■ Work instructions: Look at each line of the listing. Copy those that hold the string "order".

■ Dataset records:

-- ==== Sys2Proof/Laws/Stations.lean ====
section
/-! SUPPORT. Station state, mode, timers and clock: what each transition and each change of the clock keeps (R4, R22, R85, R106). -/

namespace Sys2Proof.Machine

/-- What StationOk reads, but for the round end owed. -/
structure View where
  mode : ReceptionMode
  state : StationState
  listen : Bool
  lock : Bool
  clock : Option Nat
  slew : Bool
  valid : Bool
  offset : Bool
  change : Bool

def State.view (s : State) : View :=
  ⟨s.link.mode, s.station.state, s.station.listenTimer.isSome, s.station.lockTime.isSome, s.discipline.clock,
    s.discipline.slew.isSome, s.anchor.valid, s.anchor.offset.isSome, s.anchor.change.isSome⟩

structure View.Ok (v : View) : Prop where
  mode : v.mode = v.state.mode
  listen : v.listen = true ↔ v.state = .listen
  lock : v.lock = true ↔ v.state = .starting
  transmits : v.state.transmits = true → v.clock.isSome = true
  stalled : v.state = .stalled → v.clock = none
  anchorOffset : v.valid = true → v.offset = true
  anchorClock : v.offset = true → v.clock.isSome = true
  slewClock : v.slew = true → v.clock.isSome = true
  changeClock : v.change = true → v.clock.isSome = true
  range : ∀ c, v.clock = some c → c ≤ maxReading * unitsPerNs

def ViewOk (s : State) : Prop := s.view.Ok
theorem ViewOk.of {s t : State} (h : ViewOk s) (e : t.view = s.view) : ViewOk t := by unfold ViewOk; rw [e]; exact h

theorem clampUnits_le (x : Int) : clampUnits x ≤ maxReading * unitsPerNs := Nat.min_le_left _ _

theorem view_raise (n) (s : State) : (s.raise n).view = s.view := by simp [State.view]
theorem view_raiseAll (n) (s : State) : (s.raiseAll n).view = s.view := by simp [State.view]
theorem view_openOccasion (s : State) : s.openOccasion.view = s.view := by
  unfold State.openOccasion; repeat' split
  all_goals rfl

/-- The view after a transition. -/
theorem view_move (st c) (s : State) : (s.move st c).view = { s.view with state := st, mode := st.mode, listen := false, lock := false } := by
  unfold State.move; simp only []
  unfold State.enterMode
  cases st <;> simp [State.view, StationState.mode]

/-- A state may be entered: it does not transmit or the clock is valid, and it is not STALLED. -/
theorem ViewOk.enter {s : State} (h : ViewOk s) (st c) (ht : st.transmits = true → s.clockValid = true) (hs : st ≠ .stalled)
    (h1 : st ≠ .listen) (h2 : st ≠ .starting) : ViewOk (s.move st c) := by
  unfold ViewOk; rw [view_move]
  exact ⟨rfl, by simp [h1], by simp [h2], ht, fun e => absurd e hs, h.anchorOffset, h.anchorClock, h.slewClock, h.changeClock, h.range⟩

theorem ViewOk.invalidate {s : State} (h : ViewOk s) (ht : s.station.state.transmits = false) : ViewOk s.invalidateClock := by
  have e : s.invalidateClock.view = ⟨s.link.mode, s.station.state, s.station.listenTimer.isSome, s.station.lockTime.isSome, none, false, false, false, false⟩ := by
    unfold State.invalidateClock State.dropAnchor; simp only []
    split <;> simp [State.view, Anchor.drop]
  unfold ViewOk; rw [e]
  refine ⟨h.mode, h.listen, h.lock, ?_, fun _ => rfl, ?_, ?_, ?_, ?_, ?_⟩
  · intro k; rw [show ((View.mk _ _ _ _ _ _ _ _ _).state) = s.station.state from rfl, ht] at k; cases k
  all_goals simp
theorem ViewOk.loseClock {s : State} (h : ViewOk s) (ht : s.station.state.transmits = false) : ViewOk s.loseClock := by
  unfold State.loseClock; split
  · refine ViewOk.of (h.invalidate ht) (by simp [State.view])
  · exact h
theorem ViewOk.standbyRule {s : State} (h : ViewOk s) : ViewOk s.standbyRule := h.of (by simp [State.view])
theorem ViewOk.enterStandby {s : State} (h : ViewOk s) (c) : ViewOk (s.enterStandby c) := by
  unfold State.enterStandby State.abandonLock; simp only []
  have h1 : ViewOk (s.move .standby c).withdrawGens := (h.enter .standby c (by simp [StationState.transmits]) (by simp) (by simp) (by simp)).of (by simp [State.view])
  have hst : (s.move .standby c).withdrawGens.station.state = .standby := by simp [State.move]
  (repeat' split) <;> refine ViewOk.standbyRule ?_
  · exact ViewOk.loseClock (h1.of (by simp [State.view])) (by rw [State.stopSynth, State.setSource_station, hst]; rfl)
  · exact h1.of (by simp [State.view])
  · exact h1
theorem ViewOk.enterStalled {s : State} (h : ViewOk s) : ViewOk s.enterStalled := by
  have e : s.enterStalled.view = { ((s.move .stalled .source).stallLink.invalidateClock).view with slew := ((s.move .stalled .source).stallLink.invalidateClock).view.slew } := by
    unfold State.enterStalled; simp [State.view, Discipline.stall, Station.stall]
  have h0 : (s.move .stalled .source).stallLink.view = (s.move .stalled .source).view := by
    have : (s.move .stalled .source).link.mode = .off := by
      have := congrArg View.mode (view_move .stalled .source s); exact this
    simp [State.stallLink, State.view, State.enterMode, this, State.cutOff]
  refine ViewOk.of (t := s.enterStalled) (s := (s.move .stalled .source).stallLink.invalidateClock) ?_ e
  -- not yet in order before the clock is lost
  have e2 : (s.move .stalled .source).stallLink.invalidateClock.view = ⟨.off, .stalled, false, false, none, false, false, false, false⟩ := by
    have hv : (s.move .stalled .source).stallLink.view = _ := h0.trans (view_move _ _ _)
    have := congrArg View.mode hv; have := congrArg View.state hv; have := congrArg View.listen hv; have := congrArg View.lock hv
    unfold State.invalidateClock State.dropAnchor; simp only []
    split <;> simp_all [State.view, Anchor.drop, StationState.mode]
  unfold ViewOk; rw [e2]
  exact ⟨rfl, by simp, by simp, by simp [StationState.transmits], fun _ => rfl, by simp, by simp, by simp, by simp, by simp⟩
theorem ViewOk.enterStarting {s : State} (h : ViewOk s) (c) : ViewOk (s.enterStarting c) := by
  unfold State.enterStarting; simp only []
  have e : (((s.move .starting c).setStation { (s.move .starting c).station with lockTime := some 0 }).startUpLock).view
      = { s.view with state := .starting, mode := .off, listen := false, lock := true } := by
    have := view_move .starting c s
    have h1 := congrArg View.mode this; have h2 := congrArg View.state this; have h3 := congrArg View.listen this
    simp [State.view] at h1 h2 h3 ⊢
    exact ⟨h1, h2, h3⟩
  have h1 : ViewOk (((s.move .starting c).setStation { (s.move .starting c).station with lockTime := some 0 }).startUpLock) := by
    unfold ViewOk; rw [e]
    exact ⟨rfl, by simp, by simp, by simp [StationState.transmits], by simp, h.anchorOffset, h.anchorClock, h.slewClock, h.changeClock, h.range⟩
  split
  · exact h1.enterStalled
  · exact h1
theorem ViewOk.enterListen {s : State} (h : ViewOk s) (c) : ViewOk (s.enterListen c) := by
  have e : (s.enterListen c).view = { s.view with state := .listen, mode := .openMode, listen := true, lock := false } := by
    have := view_move .listen c s
    have h1 := congrArg View.mode this; have h2 := congrArg View.state this; have h3 := congrArg View.lock this
    simp [State.enterListen, State.view] at h1 h2 h3 ⊢
    exact ⟨h1, h2, h3⟩
  unfold ViewOk; rw [e]
  exact ⟨rfl, by simp, by simp, by simp [StationState.transmits], by simp, h.anchorOffset, h.anchorClock, h.slewClock, h.changeClock, h.range⟩

theorem view_applyDue (s : State) : s.applyDue.view = s.view ∨ s.applyDue.view = { s.view with change := false } := by
  unfold State.applyDue; repeat' split
  · right; simp [State.applyChange, State.view]
  · left; rfl
  · left; rfl
/-- dropping the change keeps order -/
theorem View.Ok.change {v : View} (h : v.Ok) (b) (hb : b = true → v.clock.isSome = true) : ({ v with change := b } : View).Ok :=
  ⟨h.mode, h.listen, h.lock, h.transmits, h.stalled, h.anchorOffset, h.anchorClock, h.slewClock, hb, h.range⟩
theorem ViewOk.applyDue {s : State} (h : ViewOk s) : ViewOk s.applyDue := by
  rcases view_applyDue s with e | e
  · exact h.of e
  · unfold ViewOk; rw [e]; exact View.Ok.change h _ (by simp)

■ Response to the exercise:
  -- not yet in order before the clock is lost
/-- dropping the change keeps order -/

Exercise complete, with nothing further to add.